Rembobinez #1

Le masque de la mort rouge (1964) de Roger Corman

Confinement neurasthénique

En des temps mortifères, il est des façons plus agréables que d’autres d’appréhender les épreuves. Faire face aux problèmes ou détourner le regard, voilà la dichotomie auquel nous sommes confrontés régulièrement. Mais il existe une troisième voie, celle qui réconcilie les deux autres. Cette voie emprunte un chemin bien particulier, celui de l’art. Car si l’Homme a créé l’art – ou l’inverse – c’est autant pour se divertir que s’interroger sur sa propre place dans les cieux, sur terre et dans nos sociétés. Parfois, pour sonder nos interrogations on plonge dans les peintures, dans les livres, dans les films afin d’espérer trouver ne serait-ce qu’une petite part de réponse à nos interrogations.

Alors, quand les stades se sont emballés et ont défilé au nombre d’un, deux et trois ; quand le confinement lié au Coronavirus a été déclenché ; quand les polémiques ont succédé, au lieu de se pencher à son balcon pour observer, je me suis installé sur mon divan et ait lancé Le Masque de la Mort Rouge de Roger Corman. Bien loin de n’être qu’une énième adaptation d’Edgar Allan Poe, c’est l’adaptation. Celle qui réussit à peu près là ou toutes les autres échouent puisque Roger Corman arrive à y insuffler une touche d’humanité qui manque parfois cruellement chez notre cher Poe.

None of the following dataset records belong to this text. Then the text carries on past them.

-- ==== Sys2Proof/Tests/Slice0.lean ====
section
/-! SUPPORT. Tests/Slice0.lean: the smoke test of well-formedness, words written out from the spec, one-step tests from
the spec's examples and vectors (spec/95_test_vectors.md), and for every statement with hypotheses a state that meets them.
The expected values are the spec's; the configurations are its REFCFG and variants (R272). -/

namespace Sys2Proof.Tests

open Sys2Proof Sys2Proof.Machine

/-! ## Small states -/

/-- One field of the next state of an outcome, `none` when there is no next state. -/
def after {α : Type} (f : State → α) : Host.Outcome State Fault Refusal → Option α
  | .next t => some (f t)
  | .fault _ => none
  | .refused _ => none

theorem next_of_after {α : Type} {f : State → α} {o : Host.Outcome State Fault Refusal} {v : α}
    (h : after f o = some v) : ∃ t, o = .next t ∧ f t = v := by
  cases o with
  | next t => exact ⟨t, rfl, by simpa [after] using h⟩
  | fault r => simp [after] at h
  | refused r => simp [after] at h

/-- The reset state under a configuration. -/
def idle (c : Config) : State := { State.reset with cfg := c }

/-- A pending operation, its code in `OP`. -/
def pending (c : Config) (op : Byte) : State := (idle c).start op

/-- A byte string in `IBUF` and its length in `ILEN`. -/
def withInput (c : Config) (bs : List Byte) : State :=
  { idle c with ibuf := Memory.writeBytes [] 0 bs, ilen := BitVec.ofNat 16 bs.length }

/-- The first 23 bytes of the example frames (R170): magic, version, "1234567890123456", "1234". -/
def header : List Byte :=
  [0xA5, 0x5A, 0x01] ++ [0x31, 0x32, 0x33, 0x34, 0x35, 0x36, 0x37, 0x38] ++
    [0x39, 0x30, 0x31, 0x32, 0x33, 0x34, 0x35, 0x36] ++ [0x31, 0x32, 0x33, 0x34]

/-- A frame in `IBUF` under REFCFG: function code, attribute and the rest, its last byte the checksum as written. -/
def input (rest : List Byte) : State := withInput refCfg (header ++ rest)

/-- The credentials of the example commands (R200), with the rest of the command. -/
def command (fn attr : Byte) (valPresent : Bool) (val : Word) : State :=
  { idle refCfg with cmd :=
    { fn := fn, attr := attr, valPresent := valPresent, idLen := 16, pwLen := 4, val := val,
      id := #v[0x31, 0x32, 0x33, 0x34, 0x35, 0x36, 0x37, 0x38, 0x39, 0x30, 0x31, 0x32, 0x33, 0x34, 0x35, 0x36],
      pw := #v[0x31, 0x32, 0x33, 0x34] } }

/-- The bytes of `OBUF[25..OLEN-1]`. -/
def tail (t : State) : List Byte := t.enc.obuf.range 23 (t.enc.olen.toNat - 23)

/-! ## Well-formedness -/

theorem test_wf_illegal_refuses_a_legal_code : (Instr.illegal 0x04).wf = false := by decide
theorem test_wf_illegal_takes_5 : (Instr.illegal 0x05).wf = true := by decide
theorem test_wf_unknown_refuses_a_known_code : (Instr.fnUnknown .frame 0x05).wf = false := by decide
theorem test_wf_unknown_refuses_read : (Instr.fnUnknown .command 0x01).wf = false := by decide
theorem test_wf_unknown_takes_0_and_6 :
    (Instr.fnUnknown .frame 0x00).wf = true ∧ (Instr.fnUnknown .command 0x06).wf = true := by decide

/-- Each clause of R251 and each of R259..R271 that the tests name refuses a configuration (R9). -/
def refRawWith (i : Nat) (f : AttrDesc → AttrDesc) : RawConfig :=
  { refRaw with attrTable := refTable.modify i fun e => (e.1, f e.2) }

theorem test_cfg_takes_refcfg : refRaw.wf = true := by decide
theorem test_cfg_refuses_max_too_wide : (refRawWith 2 fun d => { d with max := 256 }).wf = false := by decide
theorem test_cfg_refuses_min_above_max : (refRawWith 7 fun d => { d with min := 2, max := 1 }).wf = false := by decide
theorem test_cfg_refuses_negative_min : (refRawWith 7 fun d => { d with min := -1 }).wf = false := by decide
theorem test_cfg_refuses_signed_max :
    (refRawWith 7 fun d => { d with signed := true, max := 32768 }).wf = false := by decide
theorem test_cfg_refuses_wide_bool : (refRawWith 0 fun d => { d with w := .two }).wf = false := by decide
theorem test_cfg_refuses_member_count : (refRawWith 3 fun d => { d with max := 3 }).wf = false := by decide
theorem test_cfg_refuses_missing_name : (refRawWith 12 fun d => { d with name := .other "x" }).wf = false := by decide
theorem test_cfg_refuses_name_twice : (refRawWith 9 fun d => { d with name := .filterTimer }).wf = false := by decide
theorem test_cfg_refuses_unsorted_ids :
    ({ refRaw with attrTable := refTable ++ [(0x01, testSigned)] } : RawConfig).wf = false := by decide
theorem test_cfg_refuses_preset_speed_range : (refRawWith 1 fun d => { d with max := 11 }).wf = false := by decide
theorem test_cfg_refuses_writable_humidity : (refRawWith 6 fun d => { d with ro := false }).wf = false := by decide

/-! ## Words written out from the spec's encodings -/

theorem test_word_nop : decode .op 0b00000000 = .ok .nop := by decide
theorem test_word_cksum : decode .op 0b00000001 = .ok .cksum := by decide
theorem test_word_validate : decode .op 0b00000010 = .ok .validate := by decide
theorem test_word_decode : decode .op 0b00000011 = .ok .decode := by decide
theorem test_word_encode : decode .op 0b00000100 = .ok .encode := by decide
theorem test_word_illegal_low : decode .op 0b00000101 = .ok (.illegal 0x05) := by decide
theorem test_word_illegal_high : decode .op 0b11111111 = .ok (.illegal 0xFF) := by decide
theorem test_word_read : decode (.fn .frame) 0b00000001 = .ok (.read .frame) := by decide
theorem test_word_write : decode (.fn .command) 0b00000010 = .ok (.write .command) := by decide
theorem test_word_read_write : decode (.fn .frame) 0b00000011 = .ok (.readWrite .frame) := by decide
theorem test_word_increment : decode (.fn .command) 0b00000100 = .ok (.increment .command) := by decide
theorem test_word_decrement : decode (.fn .frame) 0b00000101 = .ok (.decrement .frame) := by decide
theorem test_word_unknown_0 : decode (.fn .frame) 0b00000000 = .ok (.fnUnknown .frame 0x00) := by decide
theorem test_word_unknown_high : decode (.fn .command) 0b10000000 = .ok (.fnUnknown .command 0x80) := by decide
/-- `WE` 1, `ADDR` 01_0001_1010, `DATA` 0001_0001 (R111). -/
theorem test_word_wr : decode .bus 0b1_0100011010_00010001 = .ok (.wr 0x11A 0x11) := by decide
/-- `WE` 0, `ADDR` 10_0001_1010, `DATA` ignored (R111). -/
theorem test_word_rd : decode .bus 0b0_1000011010_11111111 = .ok (.rd 0x21A) := by decide
theorem test_word_too_wide : decode .bus 0x80000 = .error .busWordTooWide ∧ decode .op 0x100 = .error .opTooWide ∧
    decode (.fn .frame) 0x100 = .error .fnTooWide := by decide
theorem test_table_word_bus : decodeTableWord 24 0x40004 = some (.wr 0x000 0x04) ∧ decodeTableWord 24 0x80000 = none := by
  decide
theorem test_table_word_op : decodeTableWord 8 0x05 = some (.illegal 0x05) := by decide

/-! ## One step -/

/-- R143: `FF 01` sums to 0x00. -/
theorem test_cksum_sum8 : after (fun t => (t.dec.ckCalc, t.err)) (exec .cksum (withInput refCfg [0xFF, 0x01])) =
    some (0x00, 0x00) := by decide
/-- R143: `FF 01` folds to 0xFE. -/
theorem test_cksum_xor8 : after (fun t => t.dec.ckCalc) (exec .cksum (withInput refCfgXor [0xFF, 0x01])) = some 0xFE := by
  decide
/-- R144. -/
theorem test_validate_passes : after (fun t => (t.err, t.dec.ckCalc, t.dec.ckRx))
    (exec .validate (input [0x03, 0x01, 0x01, 0x11])) = some (0x00, 0x11, 0x11) := by decide
/-- R144: the same bytes under XOR8. -/
theorem test_validate_mismatch : after (fun t => (t.err, t.dec.ckCalc, t.dec.ckRx))
    (exec .validate (withInput refCfgXor (header ++ [0x03, 0x01, 0x01, 0x11]))) = some (0x03, 0xFF, 0x11) := by decide
/-- R170. -/
theorem test_decode_fields : after (fun t => [t.err, t.dec.fn, t.dec.attr, t.dec.plen, t.dec.flags, t.dec.id[15]])
    (exec .decode (input [0x03, 0x01, 0x01, 0x11])) = some [0x00, 0x03, 0x01, 0x01, 0x07, 0x36] := by decide
/-- A big-endian payload, filter timer 300 (R253, R272). -/
theorem test_decode_big_endian : after (fun t => (t.err, t.dec.val)) (exec .decode (input [0x02, 0x09, 0x01, 0x2C, 0x44])) =
    some (0x00, 300) := by decide
/-- R200. -/
theorem test_encode_frame : after (fun t => t.enc.obuf.range 0 t.enc.olen.toNat) (exec .encode (command 0x03 0x01 true 1)) =
    some (header ++ [0x03, 0x01, 0x01, 0x11]) := by decide
/-- R210: a short password is padded; here two `PAD` bytes, so the checksum falls by 0x67. -/
theorem test_encode_short_password :
    let s := command 0x03 0x01 true 1
    after (fun t => t.enc.obuf.range 19 8) (exec .encode { s with cmd := { s.cmd with pwLen := 2 } }) =
      some [0x31, 0x32, 0x00, 0x00, 0x03, 0x01, 0x01, 0xAA] := by decide
/-- R282: after an error `NOP` gives `ERR = 0` and `STATUS = 0x02`. -/
theorem test_nop : after (fun t => (t.err, t.statusByte)) (exec .nop { pending refCfg 0x00 with err := 0x03 }) =
    some (0x00, 0x02) := by decide
/-- R283: `START 0x7F`. -/
theorem test_illegal : after (fun t => (t.err, t.errsub, t.statusByte, t.op)) (step (pending refCfg 0x7F)) =
    some (0x08, 0x00, 0x06, 0x7F) := by decide
/-- R230: READ humidity without a value ends `01 07 14`. -/
theorem test_read_command : after (fun t => (tail t, t.enc.flags)) (exec (.read .command) (command 0x01 0x07 false 0)) =
    some ([0x01, 0x07, 0x14], 0x01) := by decide
/-- R178: `ILEN = 26` is accepted for READ. -/
theorem test_read_frame : after (fun t => (t.err, t.dec.flags))
    (exec (.read .frame) { input [0x01, 0x07, 0x14] with dec := { DecodeGroup.zero with attr := 0x07 } }) =
    some (0x00, 0x04) := by decide
/-- R231: WRITE manual speed 200 carries `C8`, and no reply is expected. -/
theorem test_write_command : after (fun t => ((tail t).take 3, t.enc.olen, t.enc.flags))
    (exec (.write .command) (command 0x02 0x03 true 0xC8)) = some ([0x02, 0x03, 0xC8], 27, 0x00) := by decide
/-- R178: an empty payload does not do for WRITE. -/
theorem test_write_frame_empty : after (fun t => t.err)
    (exec (.write .frame) { input [0x02, 0x03, 0x11] with dec := { DecodeGroup.zero with attr := 0x03 } }) =
    some 0x05 := by decide
/-- R232, R200. -/
theorem test_read_write_command : after (fun t => (tail t, t.enc.flags))
    (exec (.readWrite .command) (command 0x03 0x01 true 1)) = some ([0x03, 0x01, 0x01, 0x11], 0x01) := by decide
/-- R204: READ_WRITE needs a value. -/
theorem test_read_write_command_missing : after (fun t => (t.err, t.errsub))
    (exec (.readWrite .command) (command 0x03 0x01 false 1)) = some (0x01, 0x05) := by decide
/-- R233: INCREMENT preset speed ends `04 02 12`. -/
theorem test_increment_command : after tail (exec (.increment .command) (command 0x04 0x02 false 0)) =
    some [0x04, 0x02, 0x12] := by decide
/-- R234: DECREMENT manual speed ends `05 03 14`. -/
theorem test_decrement_command : after tail (exec (.decrement .command) (command 0x05 0x03 false 0)) =
    some [0x05, 0x03, 0x14] := by decide
/-- R176, R202. -/
theorem test_unknown : after (fun t => (t.err, t.errsub)) (exec (.fnUnknown .frame 0x06) (idle refCfg)) = some (0x06, 0x00) ∧
    after (fun t => (t.err, t.errsub)) (exec (.fnUnknown .command 0x06) (idle refCfg)) = some (0x01, 0x03) := by decide
/-- R73: `E_FLAGS` takes bit 0 only. -/
theorem test_wr_flags : after (fun t => t.memRead 0x00A) (exec (.wr 0x00A 0xFF) (idle refCfg)) = some 0x01 := by decide
/-- R79: a write while busy sets `FAULT` and stores nothing. -/
theorem test_wr_busy : after (fun t => (t.fault, t.cmd.fn)) (exec (.wr 0x008 0x05) (pending refCfg 0x00)) =
    some (true, 0x00) := by decide
/-- R72: `STATUS` while busy. -/
theorem test_rd_status : after (fun t => t.lastRead) (exec (.rd 0x001) (pending refCfg 0x03)) = some (some 0x01) := by decide
/-! ## Witnesses: for each statement with hypotheses, states and operands that meet them -/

Vincent Price incarne Prospéro dans le film, un noble arrogant et cruel qui malmène les villageois, alors même que la peste frappe à sa porte. Pour éloigner la mort, ne plus y penser, il se cloitre alors dans son domaine, avec d’autres nobles, organisant des fêtes aux allures grand-guignolesques et laissant les villageois mourir chez eux, un à un. Prospéro pensait le divertissement salvateur pour lui et ses convives, mais rapidement il se rend compte que la mort, incarnée par la peste n’a que faire des apparats, des bijoux et de l’or. Elle touche tout un chacun, noble ou villageois, riche ou pauvre. Alors, dans une esthétique gothique saturée de rouge écarlate qui inspirera plus tard les giallos, les hommes meurent pour laisser place aux cavaliers de l’apocalypse.

Peu réjouissant au vu des évènements et moins efficace qu’un dîner mondain pour se changer les idées, le film n’en demeure pas moins un singulier prisme par lequel observer notre situation actuelle. Confinés entre quatre murs, c’est bien la seule chose à faire, de toute façon. Enfin, quand on en a la chance. Voyez-vous, ce virus est plus vicieux que virulent. Moins égalitaire que la Mort Rouge, il s’attaque avec davantage d’acharnement sur des générations plutôt que d’autres. Mais surtout, selon le gouvernement, certains visiblement ne risquent rien à travailler quand d’autres sont confinés.

Entre Amazon qui refuse d’appliquer des règles d’hygiène strictes dans ses entrepôts de logistique et assure que ses employés ne risquent rien, les tests pour détecter le coronavirus qui semblent bien plus accessibles à nos élites qu’au peuple, les aides-soignants débordés qui ne possèdent pas de matériel adéquat ou encore les cliniques privées qui implorent elles-mêmes au gouvernement de les réquisitionner, on ne peut que constater. La mort, toute rouge ou virale qu’elle soit n’enraye jamais la lutte des classes. Alors quand on entend Olivier Véran le visage morne prononcer que la situation est égalitaire pour tous puisqu’il est lui-même confiné dans son ministère, on sourit. Puis, nous-mêmes enfermés, à regarder des films, on se demande s’il n’y a pas une part de Prospéro en nous. Les applaudissements réglés sur l’horloge à 20h dans nos quartiers résonnant comme une danse macabre au doux nom de solidarité nationale. Comme le dit si bien Léon Bloy « On a toujours assez de force pour supporter les peines d’autrui. » Espérons simplement qu’autrui puisse supporter les siennes.